/-- Else it passes to the request that selection takes. -/
theorem left_passed {n : Nat} {b : Bool} (l : StationLink) {q : Request} {queue : List QueueEntry} {stack : List Request} {rq : Record} {d : Direction}
    (running : t.arbiter.runMode = .running) (none_ : NothingDue t) (takes : Selects t.arbiter q queue stack)
    (distinct : QueueDistinct t.arbiter.queue) (live : t.live q.handle = some rq) (predicted : rq.prediction q.aim t.now = some d) :
    (((beamLeft (onLink t l)).setPassWanted b).select true).settle n = { beamPassed t q rq d queue stack with link := l } := by
  obtain ⟨b', slewed⟩ := select_slews (s := (beamLeft (onLink t l)).setPassWanted b) true rfl running takes distinct live predicted
  rw [slewed]
  exact settled_calm (t := { beamPassed t q rq d queue stack with link := l }) none_.2 none_.1 b'

/-- A settled command whose taking leaves no entry DUE, and t but for the trigger. -/
theorem station_settles {take : State → State × Response} {a : Answer} {b : Bool} (up : s.resetnLow = false)
    (taken : take (s.atRise i) = ((t.atRise i).setPassWanted b, noPayload a)) (due : t.dueSlots = []) (calm : t.scheduler.passWanted = false)
    (link : t.link = s.link) : s.station i (settled take) = .next (answeredBy s i (noPayload a) t) := by
  rw [station_high s _ _ up, settled, taken]
  dsimp only
  rw [settled_calm (t := t.atRise i) due calm, respond_atRise_of_link link]

/-- A settled command that gives the beam up, where nothing waits. -/
theorem station_frees {take : State → State × Response} {a : Answer} {b : Bool} (up : s.resetnLow = false)
    (taken : take (s.atRise i) = (((beamLeft (t.atRise i)).setPassWanted b).select true, noPayload a)) (running : t.arbiter.runMode = .running)
    (none_ : NothingDue t) (queue : t.arbiter.queue = []) (stack : t.arbiter.stack = []) (link : t.link = s.link) :
    s.station i (settled take) = .next (answeredWith s i (noPayload a) (beamFreed t)) := by
  rw [station_high s _ _ up, settled, taken, atRise_onLink]
  dsimp only
  rw [left_freed _ running none_ queue stack, respond_onRiseLink link]

/-- A settled command that gives the beam up to a request that waits. -/
theorem station_passes {take : State → State × Response} {a : Answer} {b : Bool} {q : Request} {queue : List QueueEntry} {stack : List Request}
    {rq : Record} {d : Direction} (up : s.resetnLow = false)
    (taken : take (s.atRise i) = (((beamLeft (t.atRise i)).setPassWanted b).select true, noPayload a)) (running : t.arbiter.runMode = .running)
    (none_ : NothingDue t) (takes : Selects t.arbiter q queue stack) (distinct : QueueDistinct t.arbiter.queue) (live : t.live q.handle = some rq)
    (predicted : rq.prediction q.aim t.now = some d) (link : t.link = s.link) :
    s.station i (settled take) = .next (answeredWith s i (noPayload a) (beamPassed t q rq d queue stack)) := by
  rw [station_high s _ _ up, settled, taken, atRise_onLink]
  dsimp only
  rw [left_passed _ running none_ takes distinct live predicted, respond_onRiseLink link]

/-! ### A removed request reported (R93, R113) -/

/-- What the scheduler makes of a record's removed request: the OFFERED entry of a REVISIT one is due one period from now. -/
def toldRemoved (s t : State) (h : Handle) (r : Record) (q : Request) : State :=
  match s.entryAt h.slot with
  | some e =>
    if q.origin = .revisit ∧ e.status = .offered then
      t.placeEntry { handle := h, due := s.time.count + BitVec.ofNat 48 (r.period * 1000000), status := .scheduled }
    else t
  | none => t

/-- What holds of both outcomes holds of what is told. -/
theorem toldRemoved_induction {p : State → Prop} {q : Request} (kept : p t)
    (placed : p (t.placeEntry { handle := h, due := s.time.count + BitVec.ofNat 48 (r.period * 1000000), status := .scheduled })) :
    p (toldRemoved s t h r q) := by
  unfold toldRemoved
  split
  · split
    · exact placed
    · exact kept
  · exact kept

/-- Only the end of a REVISIT request changes an entry. -/
theorem toldRemoved_of_other {q : Request} (other : q.origin ≠ .revisit) : toldRemoved s t h r q = t := by
  unfold toldRemoved
  split
  · exact if_neg fun both => other both.1
  · rfl

theorem revisitReport_released (live : s.live h = some r) {q : Request} (revisit : q.origin = .revisit) :
    s.revisitReport h .released = toldRemoved s s h r q := by
  unfold toldRemoved
  rw [State.revisitReport]
  cases s.entryAt h.slot with
  | none => rfl
  | some e =>
    dsimp only
    by_cases offered : e.status = .offered
    · rw [if_pos offered, if_pos ⟨revisit, offered⟩, live]
      rfl
    · rw [if_neg offered, if_neg fun both => offered both.2]

theorem reportEnd_released {q : Request} (live : s.live h = some r) (same : q.handle = h) :
    ∃ b, s.reportEnd q .released = (toldRemoved s s h r q).setPassWanted b := by
  cases origin : q.origin with
  | station =>
    refine ⟨s.scheduler.passWanted, ?_⟩
    rw [State.reportEnd, origin, toldRemoved_of_other (by simp [origin])]
    rfl
  | pendant =>
    refine ⟨s.scheduler.passWanted, ?_⟩
    rw [State.reportEnd, origin, toldRemoved_of_other (by simp [origin])]
    rfl
  | internal =>
    refine ⟨true, ?_⟩
    rw [State.reportEnd, origin, toldRemoved_of_other (by simp [origin])]
    dsimp only
    rw [if_neg (by simp), if_neg (by simp)]
  | revisit =>
    refine ⟨true, ?_⟩
    rw [State.reportEnd, origin, same]
    dsimp only
    rw [revisitReport_released live origin, if_neg (by simp)]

Work instructions
The expected output is the exact run of lines from the line with "rw [State.reportEnd, origin, same]" through the last line of the material above.

Written response
    rw [State.reportEnd, origin, same]
    dsimp only
    rw [revisitReport_released live origin, if_neg (by simp)]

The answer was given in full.